Top of The data

-- ==== Sys2Proof/Config.lean ====
section
/-!
DEFINITION. The parameter of an implementation: the width of a word (R5; 92_eei_decisions.md D1, marked OPEN there).

The spec takes `WORD_BITS` as an argument of the model with the constraint `WORD_BITS >= 64`. The constraint is built in:
a configuration says by how many bits its word is wider than 64. No free value stands here: the spec leaves no value of a
completed step open (R101).
-/

namespace Sys2Proof

/-- The parameters of one engine that no step writes (R5). DESIGN CHOICE [2]: the engine's configuration stands in State
as plain data, so that every statement about a state holds for every width the spec allows. -/
structure Config where
  /-- `WORD_BITS - 64`. -/
  extraBits : Nat
  deriving DecidableEq, Repr

/-- `WORD_BITS`, at least 64 (R5). -/
def Config.wordBits (c : Config) : Nat := 64 + c.extraBits

/-- `WORD_MIN = -2^(WORD_BITS-1)` (R5). -/
def Config.wordMin (c : Config) : Int := leastWord c.wordBits

/-- `WORD_MAX = 2^(WORD_BITS-1) - 1`, also the greatest address (R5). -/
def Config.wordMax (c : Config) : Int := greatestWord c.wordBits

/-- Is the integer a word, that is in `[WORD_MIN, WORD_MAX]`? (R5, R9) -/
def Config.isWord (c : Config) (v : Int) : Bool := decide (c.wordMin ≤ v) && decide (v ≤ c.wordMax)

/-- The width the spec takes for its vectors, 64 (R5, D1). -/
def Config.bits64 : Config := ⟨0⟩

end Sys2Proof
end

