-- ==== Sys2Proof/Machine/Ring.lean ====
section
/-!
DEFINITION. The environment the spec describes around engines (60_exceptions.md section 6): the I/O providers as scripts
(R186), and the amplifier ring (R187, R188). It is no part of an engine (R4 b); it is given so that the spec's ring can be
run on the engines of this model [14].
-/

namespace Sys2Proof.Machine

/-- The terminal provider's input (R186): each line is an integer or unparsable, and after the last line the source is
closed. -/
def terminalScript (lines : List (Option Int)) : List InputAnswer :=
  lines.map (fun l => match l with | some v => .value v | none => .fail) ++ [.fail]

/-- The scripted provider's input (R186), for as long as its sequence lasts. What it answers afterwards the spec leaves to
the environment (U10): here the request stalls [3]. -/
def scriptedScript (values : List Int) : List InputAnswer := values.map .value

/-- The channel provider's input (R186): one phase value, then the inbound queue; empty, it stalls and never fails. -/
def channelScript (phase : Int) (queue : List Int) : List InputAnswer := scriptedScript (phase :: queue)

/-- A ring of engines (R187). Queue `i`, written by engine `i` and read by engine `i + 1` (the last by engine 0), is the
part of its reader's input script not yet consumed. -/
structure Ring where
  /-- The engines `0 .. N-1`. -/
  engines : List State
  /-- The external result queue, oldest first. -/
  results : List Int
  deriving DecidableEq, Repr

/-- The inbound values of engine `i` at the start: its phase, and the entry value for the first engine (R187). -/
def ringInput (entry : Int) (i : Nat) (phase : Int) : List InputAnswer :=
  channelScript phase (if i = 0 then [entry] else [])

/-- The ring before its first step: one engine per phase value, each with its own copy of the program (R185, R187). -/
def Ring.start (c : Config) (program : List Int) (phases : List Int) (entry : Int) : Ring where
  engines := phases.mapIdx fun i p => State.load c program (ringInput entry i p) []
  results := []

/-- Values pushed onto the queue that an engine reads, after all those already in it (R187: FIFO). -/
def State.pushInput (s : State) (vs : List Int) : State :=
  { s with input := { s.input with script := s.input.script ++ scriptedScript vs } }

/-- The words a step from `s` to `t` has delivered (R32). -/
def newOutputs (s t : State) : List Int := t.output.delivered.drop s.output.delivered.length

/-- One step of engine `i`: what it delivers goes onto queue `i`, and from the last engine onto the result queue as well
(R187). The order in which engines step is the environment's (R188, U18): an argument. -/
def Ring.stepAt (r : Ring) (i : Nat) : Ring :=
  match r.engines[i]? with
  | none => r
  | some s =>
    let out := newOutputs s (hostStep s)
    let n := r.engines.length
    { engines := (r.engines.set i (hostStep s)).modify ((i + 1) % n) (·.pushInput out)
      results := if i + 1 = n then r.results ++ out else r.results }

/-- The ring after the engines have stepped in the order of the schedule. -/
def Ring.runSchedule (r : Ring) : List Nat → Ring
  | [] => r
  | i :: is => (r.stepAt i).runSchedule is

/-- The value the ring returns: the last on the result queue, once every engine has halted. If one has faulted or is still
running there is none (R188, U11). -/
def Ring.result (r : Ring) : Option Int :=
  if r.engines.all (fun s => decide (s.status = .halted)) then r.results.getLast? else none

end Sys2Proof.Machine
end

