/-- R111 (decision D2 for the overflow): MUL stores the full signed product of its two values at its target and passes to
`pc + 4`; a product that is not a word faults with Overflow and stores nothing. -/
def Obligations.MulStoresProduct : Prop :=
  ∀ (a b dest : Arg) (h : Nat) (s : State) (x y t : Int), s.pc + 4 ≤ s.cfg.wordMax →
    resolveValue s a = .ok x → resolveValue s b = .ok y → resolveTarget s dest (Instr.mul a b dest h).word 2 = .ok t →
    (s.cfg.isWord (x * y) = true → exec (.mul a b dest h) s =
      .next { s with mem := s.mem.write t.toNat (x * y), pc := s.pc + 4 }) ∧
    (s.cfg.isWord (x * y) = false → exec (.mul a b dest h) s = .next { s with status := .faulted (.overflow (x * y)) })

/-- R140 (decision D5 for the opcode 7): LT stores 1 if its first value is less than its second as signed words, else 0,
and passes to `pc + 4`; it never faults in the execute phase. -/
def Obligations.LessThanStoresOneOrZero : Prop :=
  ∀ (a b dest : Arg) (h : Nat) (s : State) (x y t : Int), s.pc + 4 ≤ s.cfg.wordMax →
    resolveValue s a = .ok x → resolveValue s b = .ok y →
    resolveTarget s dest (Instr.lessThan a b dest h).word 2 = .ok t →
    (Instr.lessThan a b dest h).word % 100 = 7 ∧
    exec (.lessThan a b dest h) s =
      .next { s with mem := s.mem.write t.toNat (if x < y then 1 else 0), pc := s.pc + 4 }

/-- R141: EQ has opcode 8, two Consumed arguments and a Produced one, and the canonical words of R70; it stores 1 if its two
values are equal, else 0, and passes to `pc + 4`; it never faults in the execute phase. -/
def Obligations.EqualsStoresOneOrZero : Prop :=
  ∀ (a b dest : Arg) (h : Nat),
    (Instr.equals a b dest h).word % 100 = 8 ∧
    (Instr.equals a b dest h).args = [(.consumed, a), (.consumed, b), (.produced, dest)] ∧
    (dest.mode ≠ .immediate → (Instr.equals a b dest 0).word ∈ ([8, 108, 208, 1008, 1108, 1208, 2008, 2108, 2208, 20008,
      20108, 20208, 21008, 21108, 21208, 22008, 22108, 22208] : List Int)) ∧
    ∀ (s : State) (x y t : Int), s.pc + 4 ≤ s.cfg.wordMax → resolveValue s a = .ok x → resolveValue s b = .ok y →
      resolveTarget s dest (Instr.equals a b dest h).word 2 = .ok t →
      exec (.equals a b dest h) s =
        .next { s with mem := s.mem.write t.toNat (if x = y then 1 else 0), pc := s.pc + 4 }

/-- R120 (decision D14; log entries [3], [5], [10] for the script): IN with its target resolved. The environment's next
answer a value that is a word: it is stored unchanged, consumed once, and `pc + 2`. A datum that is no word, or a failure:
InputFailure(pc), nothing consumed. A stall: nothing but the environment's script changes. -/
def Obligations.InputStoresSuppliedValue : Prop :=
  ∀ (dest : Arg) (h : Nat) (s : State) (t : Int) (rest : List InputAnswer), s.pc + 2 ≤ s.cfg.wordMax →
    resolveTarget s dest (Instr.input dest h).word 0 = .ok t →
    (∀ v, s.input.script = .value v :: rest → s.cfg.isWord v = true → exec (.input dest h) s =
      .next { s with mem := s.mem.write t.toNat v, pc := s.pc + 2, input := ⟨rest, s.input.consumed ++ [v]⟩ }) ∧
    (∀ v, s.input.script = .value v :: rest → s.cfg.isWord v = false → exec (.input dest h) s =
      .next { s with status := .faulted (.inputFailure s.pc) }) ∧
    (s.input.script = .fail :: rest → exec (.input dest h) s =
      .next { s with status := .faulted (.inputFailure s.pc) }) ∧
    (s.input.script = .stall :: rest → exec (.input dest h) s = .next { s with input := ⟨rest, s.input.consumed⟩ }) ∧
    (s.input.script = [] → exec (.input dest h) s = .next s)

/-- R121 (log entries [4], [5] for the script): OUT with its value resolved. Taken by the environment: delivered once, after
all earlier ones, and `pc + 2`. A stall: nothing but the environment's script changes. -/
def Obligations.OutputDeliversValue : Prop :=
  ∀ (a : Arg) (h : Nat) (s : State) (x : Int) (rest : List OutputAnswer), s.pc + 2 ≤ s.cfg.wordMax →
    resolveValue s a = .ok x →
    (s.output.script = .done :: rest → exec (.output a h) s =
      .next { s with pc := s.pc + 2, output := ⟨rest, s.output.delivered ++ [x]⟩ }) ∧
    (s.output.script = [] → exec (.output a h) s =
      .next { s with pc := s.pc + 2, output := ⟨[], s.output.delivered ++ [x]⟩ }) ∧
    (s.output.script = .stall :: rest → exec (.output a h) s = .next { s with output := ⟨rest, s.output.delivered⟩ })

Bottom of The data

*Problem details*: Copy, exactly and only, the lines above that begin with the one containing "end Sys2Proof.Machine" and finish with the one containing "1 if its two".

*Worked solution*:
end Sys2Proof.Machine
end

/-- R111 (decision D2 for the overflow): MUL stores the full signed product of its two values at its target and passes to
`pc + 4`; a product that is not a word faults with Overflow and stores nothing. -/
def Obligations.MulStoresProduct : Prop :=
  ∀ (a b dest : Arg) (h : Nat) (s : State) (x y t : Int), s.pc + 4 ≤ s.cfg.wordMax →
    resolveValue s a = .ok x → resolveValue s b = .ok y → resolveTarget s dest (Instr.mul a b dest h).word 2 = .ok t →
    (s.cfg.isWord (x * y) = true → exec (.mul a b dest h) s =
      .next { s with mem := s.mem.write t.toNat (x * y), pc := s.pc + 4 }) ∧
    (s.cfg.isWord (x * y) = false → exec (.mul a b dest h) s = .next { s with status := .faulted (.overflow (x * y)) })

/-- R140 (decision D5 for the opcode 7): LT stores 1 if its first value is less than its second as signed words, else 0,
and passes to `pc + 4`; it never faults in the execute phase. -/
def Obligations.LessThanStoresOneOrZero : Prop :=
  ∀ (a b dest : Arg) (h : Nat) (s : State) (x y t : Int), s.pc + 4 ≤ s.cfg.wordMax →
    resolveValue s a = .ok x → resolveValue s b = .ok y →
    resolveTarget s dest (Instr.lessThan a b dest h).word 2 = .ok t →
    (Instr.lessThan a b dest h).word % 100 = 7 ∧
    exec (.lessThan a b dest h) s =
      .next { s with mem := s.mem.write t.toNat (if x < y then 1 else 0), pc := s.pc + 4 }

/-- R141: EQ has opcode 8, two Consumed arguments and a Produced one, and the canonical words of R70; it stores 1 if its two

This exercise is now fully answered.